Backdoor:W32/GetShell.A

Backdoor:W32/GetShell.A Description

Backdoor:W32/GetShell.A is the Windows-specific payload of Trojan-Downloader:Java/GetShell.A, a malicious Java applet that detects your OS and installs an ‘appropriate’ type of backdoor Trojan. Backdoor:W32/GetShell.A is responsible for the same dangers that are common to most backdoor Trojans, including opening up your PC to unwanted control by third parties, disabling or reducing your computer’s security features and, potentially, downloading additional PC threats or stealing private information. Since Trojan-Downloader:Java/GetShell.A can’t install Backdoor:W32/GetShell.A without your permission, SpywareRemove.com malware experts particularly recommend that you pay close attention to which applets you grant permission to run on your PC. Backdoor:W32/GetShell.A and related PC threats have been seen being propagated by benevolent websites that have been compromised in hacking attacks, although other means of distributing Backdoor:W32/GetShell.A may open up in the future.

Why Even a Safe Site Can Be Responsible for Backdoor:W32/GetShell.A Being on Your PC

Backdoor:W32/GetShell.A and the Java applet that installs Backdoor:W32/GetShell.A, Trojan-Downloader:Java/GetShell.A, were both first seen on a perfectly reputable website for a Colombian transport company. This site was hacked to add Trojan-Downloader:Java/GetShell.A to the rest of its content, and this vaguely-described Java applet (it self-identifies as merely ‘Java,’ by the ComuTV company) may appear to be a normal part of the website if you’re not familiar with it already.

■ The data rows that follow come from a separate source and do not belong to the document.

-- ==== Sys2Proof/Certificates/Slice0/Obligations.lean ====
section
/-! DEFINITION. The statements for the provers, from the numbered rules of the spec. -/

open Sys2Proof Sys2Proof.Machine

/-! ## Encoding -/

/-- R71, 95 section 2.7: command words written out bit by bit decode to their commands. -/
def Obligations.CommandWordsDecode : Prop :=
  decode 0b00000000000000000000000000000000 = .nop ∧
  decode 0b00000000000000000000000000000001 = .compute ∧
  decode 0b00000000000000000000000000000010 = .validate ∧
  decode 0b00000000000000000000000000000011 = .normalize ∧
  decode 0b00000000000000000000000000000100 = .encode ∧
  decode 0b00000000000000000000000000000101 = .run ∧
  decode 0b00000000000000000000000000000110 = .reserved6 ∧
  decode 0b00000000000000000000000000000111 = .reserved7 ∧
  decode 0b00000000000000000000000000001000 = .nop ∧
  decode 0b00000000000000000000000000001101 = .run ∧
  decode 0b11111111111111111111111111111110 = .reserved6 ∧
  decode 0b00000000000000000000000000001111 = .reserved7

/-- R70, R72: whatever stands in the ignored bits 31:3, a command's word decodes to the command; and every word is
the word of the command it decodes to, with its own ignored bits. -/
def Obligations.DecodeEncodeAgree : Prop :=
  (∀ (i : Instr) (ignored : BitVec 29), decode (encodeWith ignored i) = i) ∧
  (∀ w : Word, encodeWith (w.extractLsb' 3 29) (decode w) = w)

/-- R72: every word decodes to the row of the opcode table whose match value it has under the mask 0x00000007, and
two words decode alike exactly when their bits 2:0 agree. -/
def Obligations.DecodeReadsOnlyOpField : Prop :=
  (∀ w : Word, w &&& 0x00000007 = tableMatch (decode w)) ∧
  (∀ w v : Word, decode w = decode v ↔ ∀ b, b < 3 → w.getLsbD b = v.getLsbD b)

/-! ## The tables and the functions of a command -/

/-- R45 (a) to (f). -/
def Obligations.TableProperties : Prop :=
  (∀ d : Digit, (lcode d).getLsbD 6 = false ∧ (lcode d).getLsbD 0 = true ∧
    ((patternModules (lcode d)).count true = 3 ∨ (patternModules (lcode d)).count true = 5)) ∧
  (∀ d : Digit, (gcode d).getLsbD 6 = false ∧ (gcode d).getLsbD 0 = true ∧
    ((patternModules (gcode d)).count true = 2 ∨ (patternModules (gcode d)).count true = 4)) ∧
  (∀ d : Digit, (rcode d).getLsbD 6 = true ∧ (rcode d).getLsbD 0 = false) ∧
  (∀ (d : Digit) (b : Fin 7), (gcode d).getLsbD b.val = (rcode d).getLsbD (6 - b.val)) ∧
  (∀ d e : Digit, d ≠ e → lcode d ≠ lcode e ∧ gcode d ≠ gcode e ∧ rcode d ≠ rcode e ∧ parity d ≠ parity e) ∧
  parity 0 = 0 ∧
  (∀ d : Digit, d ≠ 0 → (parity d).getLsbD 5 = false ∧
    ([0, 1, 2, 3, 4, 5].countP fun j => (parity d).getLsbD j) = 3)

/-- R120, R121: the payload sum is the weighted sum, weight 3 at the right end and alternating, and the check digit
is (10 - sum mod 10) mod 10. -/
def Obligations.CheckDigitIsWeightedSum : Prop :=
  ∀ P : List Digit,
    payloadSum P = ∑ i ∈ Finset.range P.length,
      (P.getD i 0).val * (if (P.length - 1 - i) % 2 = 0 then 3 else 1) ∧
    (checkDigit P).val =
      (10 - (∑ i ∈ Finset.range P.length,
        (P.getD i 0).val * (if (P.length - 1 - i) % 2 = 0 then 3 else 1)) % 10) % 10

/-- R123, R124: the full sum is the weighted sum, weight 1 at the check digit and the payload's weights left of it,
and a string is valid exactly when the sum is 0 mod 10. -/
def Obligations.ValidIsWeightedSum : Prop :=
  (∀ D : List Digit,
    (validDigits D = true ↔
      (∑ i ∈ Finset.range D.length,
        (D.getD i 0).val * (if (D.length - 1 - i) % 2 = 0 then 1 else 3)) % 10 = 0)) ∧
  (∀ m, 0 < m → fullWeight m (m - 1) = 1) ∧
  (∀ m i, i < m - 1 → fullWeight m i = payloadWeight (m - 1) i)

/-- R125: a completed string validates, and a string validates only with its own check digit. -/
def Obligations.CheckDigitRoundTrip : Prop :=
  (∀ P : List Digit, validDigits (P ++ [checkDigit P]) = true) ∧
  (∀ (P : List Digit) (d : Digit), validDigits (P ++ [d]) = true ↔ d = checkDigit P)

Thankfully, this site was taken down by the relevant authorities once the breach was discovered, and in the aftermath, SpywareRemove.com malware researchers highlight the importance of web software security to protect your own sites from being forced to distribute Backdoor:W32/GetShell.A.

Visitors to the above site would have received a prompt to run the Trojan-Downloader:Java/GetShell.A applet, with acceptance resulting in the installation of either Backdoor:W32/GetShell.A, Backdoor:Linux/GetShell.A or Backdoor:OSX/GetShell.A. The exact type of backdoor Trojan that’s installed will vary with your OS, with Windows users receiving an unwanted helping of Backdoor:W32/GetShell.A. SpywareRemove.com malware researchers recommend disabling Java or refusing this prompt as easy means of avoiding Backdoor:W32/GetShell.A infections, although actually removing Backdoor:W32/GetShell.A is best performed by appropriate security software.

The Finishing Touches on Backdoor:W32/GetShell.A’s PC-Compromising Plan

Backdoor:W32/GetShell.A and other backdoor Trojans that are installed by Trojan-Downloader:Java/GetShell.A have functionally-identical behavior, in that they all attempt to contact the same IP address for further instructions. These types of unauthorized contact with third parties, known as a backdoor, can be responsible for a virtual rainbow of computer problems, although SpywareRemove.com malware analysts note the following attacks as being most likely for a Backdoor:W32/GetShell.A infection:

Attempted theft of personal information, such as data that’s entered in account login fields.
The establishment of other forms of damaging software, potentially including browser hijackers, worms, spyware or rogue security applications.
Compromised security settings, such as disabled Windows UAC features, altered file-viewing attributes or reduced protection from files with invalid signature identification.
Blocked software such as Task Manager or popular anti-virus scanners.